Segment Start: Data provided

/-! ### State.maybeDecide -/

@[simp] theorem State.maybeDecide_pending (s : State) (r : Reception) (w : Word) : (s.maybeDecide r w).1.pending = s.pending := by
  unfold State.maybeDecide; split_ifs <;> simp
@[simp] theorem State.maybeDecide_pins (s : State) (r : Reception) (w : Word) : (s.maybeDecide r w).1.pins = s.pins := by
  unfold State.maybeDecide; split_ifs <;> simp
@[simp] theorem State.maybeDecide_node (s : State) (r : Reception) (w : Word) : (s.maybeDecide r w).1.node = s.node := by
  unfold State.maybeDecide; split_ifs <;> simp
@[simp] theorem State.maybeDecide_tick (s : State) (r : Reception) (w : Word) : (s.maybeDecide r w).1.tick = s.tick := by
  unfold State.maybeDecide; split_ifs <;> simp
@[simp] theorem State.maybeDecide_sched (s : State) (r : Reception) (w : Word) : (s.maybeDecide r w).1.sched = s.sched := by
  unfold State.maybeDecide; split_ifs <;> simp
@[simp] theorem State.maybeDecide_view (s : State) (r : Reception) (w : Word) : (s.maybeDecide r w).1.view = s.view := by
  unfold State.maybeDecide; split_ifs <;> simp
@[simp] theorem State.maybeDecide_store (s : State) (r : Reception) (w : Word) : (s.maybeDecide r w).1.store = s.store := by
  unfold State.maybeDecide; split_ifs <;> simp
@[simp] theorem State.maybeDecide_portA (s : State) (r : Reception) (w : Word) : (s.maybeDecide r w).1.portA = s.portA := by
  unfold State.maybeDecide; split_ifs <;> simp
@[simp] theorem State.maybeDecide_portB (s : State) (r : Reception) (w : Word) : (s.maybeDecide r w).1.portB = s.portB := by
  unfold State.maybeDecide; split_ifs <;> simp
@[simp] theorem State.maybeDecide_att (s : State) (r : Reception) (w : Word) : (s.maybeDecide r w).1.att = s.att := by
  unfold State.maybeDecide; split_ifs <;> simp
@[simp] theorem State.maybeDecide_camera (s : State) (r : Reception) (w : Word) : (s.maybeDecide r w).1.camera = s.camera := by
  unfold State.maybeDecide; split_ifs <;> simp
@[simp] theorem State.maybeDecide_free (s : State) (r : Reception) (w : Word) : (s.maybeDecide r w).1.free = s.free := by
  unfold State.maybeDecide; split_ifs <;> simp

/-! ### State.takeWord -/

@[simp] theorem State.takeWord_pending (s : State) (r : Reception) (w : Word) : (s.takeWord r w).pending = s.pending := by
  unfold State.takeWord; dsimp only; split_ifs <;> simp
@[simp] theorem State.takeWord_pins (s : State) (r : Reception) (w : Word) : (s.takeWord r w).pins = s.pins := by
  unfold State.takeWord; dsimp only; split_ifs <;> simp
@[simp] theorem State.takeWord_node (s : State) (r : Reception) (w : Word) : (s.takeWord r w).node = s.node := by
  unfold State.takeWord; dsimp only; split_ifs <;> simp
@[simp] theorem State.takeWord_tick (s : State) (r : Reception) (w : Word) : (s.takeWord r w).tick = s.tick := by
  unfold State.takeWord; dsimp only; split_ifs <;> simp
@[simp] theorem State.takeWord_sched (s : State) (r : Reception) (w : Word) : (s.takeWord r w).sched = s.sched := by
  unfold State.takeWord; dsimp only; split_ifs <;> simp
@[simp] theorem State.takeWord_view (s : State) (r : Reception) (w : Word) : (s.takeWord r w).view = s.view := by
  unfold State.takeWord; dsimp only; split_ifs <;> simp
@[simp] theorem State.takeWord_store (s : State) (r : Reception) (w : Word) : (s.takeWord r w).store = s.store := by
  unfold State.takeWord; dsimp only; split_ifs <;> simp
@[simp] theorem State.takeWord_svc (s : State) (r : Reception) (w : Word) : (s.takeWord r w).svc = s.svc := by
  unfold State.takeWord; dsimp only; split_ifs <;> simp
@[simp] theorem State.takeWord_camera (s : State) (r : Reception) (w : Word) : (s.takeWord r w).camera = s.camera := by
  unfold State.takeWord; dsimp only; split_ifs <;> simp
@[simp] theorem State.takeWord_free (s : State) (r : Reception) (w : Word) : (s.takeWord r w).free = s.free := by
  unfold State.takeWord; dsimp only; split_ifs <;> simp

/-! ### State.bodyWord -/

@[simp] theorem State.bodyWord_pending (s : State) (r : Reception) (w : Word) : (s.bodyWord r w).pending = s.pending := by
  unfold State.bodyWord; dsimp only; split_ifs <;> simp
@[simp] theorem State.bodyWord_pins (s : State) (r : Reception) (w : Word) : (s.bodyWord r w).pins = s.pins := by
  unfold State.bodyWord; dsimp only; split_ifs <;> simp
@[simp] theorem State.bodyWord_tick (s : State) (r : Reception) (w : Word) : (s.bodyWord r w).tick = s.tick := by
  unfold State.bodyWord; dsimp only; split_ifs <;> simp
@[simp] theorem State.bodyWord_free (s : State) (r : Reception) (w : Word) : (s.bodyWord r w).free = s.free := by
  unfold State.bodyWord; dsimp only; split_ifs <;> simp

/-! ### State.bodyEnd -/

@[simp] theorem State.bodyEnd_pending (s : State) (r : Reception) (e : EndSymbol) : (s.bodyEnd r e).pending = s.pending := by
  unfold State.bodyEnd; split <;> try split_ifs
  all_goals simp
@[simp] theorem State.bodyEnd_pins (s : State) (r : Reception) (e : EndSymbol) : (s.bodyEnd r e).pins = s.pins := by
  unfold State.bodyEnd; split <;> try split_ifs
  all_goals simp
@[simp] theorem State.bodyEnd_tick (s : State) (r : Reception) (e : EndSymbol) : (s.bodyEnd r e).tick = s.tick := by
  unfold State.bodyEnd; split <;> try split_ifs
  all_goals simp
@[simp] theorem State.bodyEnd_free (s : State) (r : Reception) (e : EndSymbol) : (s.bodyEnd r e).free = s.free := by
  unfold State.bodyEnd; split <;> try split_ifs
  all_goals simp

Segment End: Data provided

> **Exercise objective**:
Everything from the line with "s.portA := by" through the line with "w).sched = s.sched := by" should be written out exactly as it appears above, end lines included, and nothing outside that range.

> **Response to the task**:
@[simp] theorem State.maybeDecide_portA (s : State) (r : Reception) (w : Word) : (s.maybeDecide r w).1.portA = s.portA := by
  unfold State.maybeDecide; split_ifs <;> simp
@[simp] theorem State.maybeDecide_portB (s : State) (r : Reception) (w : Word) : (s.maybeDecide r w).1.portB = s.portB := by
  unfold State.maybeDecide; split_ifs <;> simp
@[simp] theorem State.maybeDecide_att (s : State) (r : Reception) (w : Word) : (s.maybeDecide r w).1.att = s.att := by
  unfold State.maybeDecide; split_ifs <;> simp
@[simp] theorem State.maybeDecide_camera (s : State) (r : Reception) (w : Word) : (s.maybeDecide r w).1.camera = s.camera := by
  unfold State.maybeDecide; split_ifs <;> simp
@[simp] theorem State.maybeDecide_free (s : State) (r : Reception) (w : Word) : (s.maybeDecide r w).1.free = s.free := by
  unfold State.maybeDecide; split_ifs <;> simp

/-! ### State.takeWord -/

@[simp] theorem State.takeWord_pending (s : State) (r : Reception) (w : Word) : (s.takeWord r w).pending = s.pending := by
  unfold State.takeWord; dsimp only; split_ifs <;> simp
@[simp] theorem State.takeWord_pins (s : State) (r : Reception) (w : Word) : (s.takeWord r w).pins = s.pins := by
  unfold State.takeWord; dsimp only; split_ifs <;> simp
@[simp] theorem State.takeWord_node (s : State) (r : Reception) (w : Word) : (s.takeWord r w).node = s.node := by
  unfold State.takeWord; dsimp only; split_ifs <;> simp
@[simp] theorem State.takeWord_tick (s : State) (r : Reception) (w : Word) : (s.takeWord r w).tick = s.tick := by
  unfold State.takeWord; dsimp only; split_ifs <;> simp
@[simp] theorem State.takeWord_sched (s : State) (r : Reception) (w : Word) : (s.takeWord r w).sched = s.sched := by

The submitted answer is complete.